Stored items
+===+
structure Bank where
  power : BankPower := .awake
  queue : List BankReq := []
  lateWake : BitVec 17 := 0
  corrected : BitVec 17 := 0
  uncorrected : BitVec 17 := 0
  deriving DecidableEq, Repr

structure Channel where
  poisoned : Bool := false
  crcRetried : BitVec 17 := 0
  eccCorrected : BitVec 17 := 0
  uncorrected : BitVec 17 := 0
  retrainings : Nat := 0
  patrolRow : BitVec 25 := 0
  deriving DecidableEq, Repr

structure CxlPort where
  units : Nat := 0
  lanes : BitVec 5 := 0
  code : BitVec 3 := 0
  down : Bool := false
  poisonLines : BitVec 17 := 0
  deriving DecidableEq, Repr

/-- Answers of the memory mesh and of the engines to the commands that ask them, oldest first. -/
inductive MeshOut where
  | row (addr : BitVec 52) (row : Row) (poison : BitVec 16)
  | acked (addr : BitVec 52)
  | value (addr : BitVec 52) (word : Word)
  | accResult (addr : BitVec 52) (result : BitVec 8)
  | failed (addr : BitVec 52) (status : Half)
  deriving DecidableEq, Repr

structure MemSys where
  mem : Memory := []
  /-- Poisoned sectors: address divided by 32, strictly rising. -/
  poison : List Nat := []
  banks : Tab Bank := []
  chans : Tab Channel := []
  cxl : Tab CxlPort := []
  cxlInterleave : Bool := false
  gddrD : BitVec 6 := 0
  gddrRate : Byte := 0
  /-- Correctable errors per row place: times of the last ones (R98). -/
  errRows : List (SparePlace × List Dword) := []
  /-- Rows remapped into spares: bank key (384 × 8 core banks, then chip banks) and rows, pending and committed. -/
  remaps : List (SparePlace × Bool) := []
  /-- Corrections counted against the links of the memory mesh, by the number of Transit (R95, R512). -/
  linkCorrected : Tab (BitVec 17) := []
  /-- Failing rows kept for want of a spare and already recorded (R101). -/
  kept : List SparePlace := []
  out : List MeshOut := []
  deriving DecidableEq, Repr

/-- A memory-side engine: banks 0-511, GDDR7 channel c at 512 + c (R267, R270). -/
structure Engine where
  slots : Tab (BitVec 256) := []
  /-- Completed slots whose update program has not run, oldest first, and the one running (R281). -/
  updateQ : List Nat := []
  /-- The update in progress: its slot's value, descriptor, granules written, granules skipped. -/
  updating : Option (BitVec 256 × Row × Nat × Nat) := none
  scaleMismatch : BitVec 17 := 0
  overCount : BitVec 17 := 0
  stale : Dword := 0
  deriving DecidableEq, Repr

/-! ### Windows, fabric and links (10) -/

inductive WinState where
  | closed | opened | closing
  deriving DecidableEq, Repr

structure Window where
  state : WinState := .closed
  ops : BitVec 5 := 0
  ctx : BitVec 8 := 0
  gen : Half := 0
  handle : Half := 0
  dropped : BitVec 17 := 0
  active : BitVec 24 := 0
  service : Half := 0
  deriving DecidableEq, Repr

/-- Who issued an outstanding request, and so acts on its response (R298). -/
inductive Issuer where
  | bucket (ctx : CtxId) (coll bucket : Nat)
  | scale (ctx : CtxId) (coll bucket : Nat)
  | verdict (ctx : CtxId) (coll bucket : Nat)
  | gatherHdr (ctx : CtxId) (group piece : Nat)
  | gatherRow (ctx : CtxId) (group piece : Nat) (row : Nat)
  | exch (ctx : CtxId) (entry : Nat)
  | cmd (cmd : CmdRef)
  | notice (ctx : CtxId)
  | abandoned
  deriving DecidableEq, Repr

structure Req where
  tag : Nat
  issuer : Issuer
  packet : Packet
  /-- It was refused and waits to be sent again (R329): the interval in µs and the DETAIL of the refusal. -/
  retry : Bool := false
  interval : Nat := 0
  refusal : Nat := 0
  deriving DecidableEq, Repr

inductive LinkState where
  | down | training | up | retraining | mismatch
  deriving DecidableEq, Repr

/-- A flit that waits to be sent or acknowledged: its credit lane and its 2,048 bits (R285, R289). -/
structure Flit where
  lane : Nat
  bits : BitVec 2048
  /-- The link it came in by, when it is forwarded: its room there is held until it leaves (R302). -/
  via : Option LinkId := none
  /-- It ends the READ_RESP with which a request of a window retires (R307). -/
  retire : Option Nat := none
  deriving DecidableEq, Repr

structure Link where
  state : LinkState := .down
  width : BitVec 2 := 0
  vminor : Byte := 0
  vmajor : Byte := 0
  peerId : BitVec 20 := 0
  peerPort : BitVec 4 := 0
  peerHalf : BitVec 1 := 0
  /-- The peer's last reported STATE (R310): 0 ready, 1 out of service, 2 not ready. -/
  peerState : BitVec 3 := 0
  helloed : Bool := false
  txSeq : BitVec 12 := 0
  /-- Next SEQ expected, flits accepted since the last ACK returned, a NAK owed. -/
  rxSeq : BitVec 12 := 0
  rxAny : Bool := false
  naked : Bool := false
  nakOwed : Bool := false
  /-- The latest SEQ received while a replay is awaited (R287; log 138). -/
  nakSeen : BitVec 12 := 0
  replay : List Flit := []
  /-- Replays requested in a row without progress of ACK (R288). -/
  replays : Nat := 0
  /-- Credits held per lane, and credits owed to the peer per lane. -/
  credits : Tab Nat := []
  owed : Tab Nat := []
  rx : Tab (List (BitVec 2048)) := []
  tx : List Flit := []
  /-- Deficit round robin over lanes 0, 1 and 2: the lane that sent last, and the flits that each may yet send in this round (R290). -/
  turn : Nat := 0
  deficit : Tab Nat := []
  /-- Flits accepted whose ACK has not been returned. -/
  ackOwed : Bool := false
  /-- Flits handed to the lanes, oldest first. -/
  sent : List Flit := []
  flitsReplayed : Dword := 0
  crcErrors : BitVec 17 := 0
  downEvents : BitVec 17 := 0
  droppedPackets : BitVec 17 := 0
  deriving DecidableEq, Repr

structure LinkCfg where
  split : Half := 0
  w0 : BitVec 4 := 4
  w1 : BitVec 4 := 4
  w2 : BitVec 4 := 1
  timeout : BitVec 10 := 50
  ceiling : BitVec 3 := 4
  interleave : Bool := false
  deriving DecidableEq, Repr

structure Fabric where
  devId : Option (BitVec 20) := none
  idBase : BitVec 4 := 0
  routes : Tab Half := []
  routeDefaults : Tab Half := []
  marks : List Nat := []
  windows : Tab Window := []
  /-- Copies of every GEN in the management domain (R309). -/
  genCopy : Tab Half := []
  links : Tab Link := []
  cfg : LinkCfg := {}
  cfgNext : LinkCfg := {}
  reqs : List Req := []
  tagNext : BitVec 24 := 0
  /-- Packets this device has issued toward its own units, oldest first (R326). -/
  loop : List Packet := []
  localDropped : BitVec 17 := 0
  lateResponses : Dword := 0
  deriving DecidableEq, Repr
+===+
Work order:
Please go through the data above and copy each line containing the word "lanes".

Exercise solution:
  lanes : BitVec 5 := 0
  /-- Deficit round robin over lanes 0, 1 and 2: the lane that sent last, and the flits that each may yet send in this round (R290). -/
  /-- Flits handed to the lanes, oldest first. -/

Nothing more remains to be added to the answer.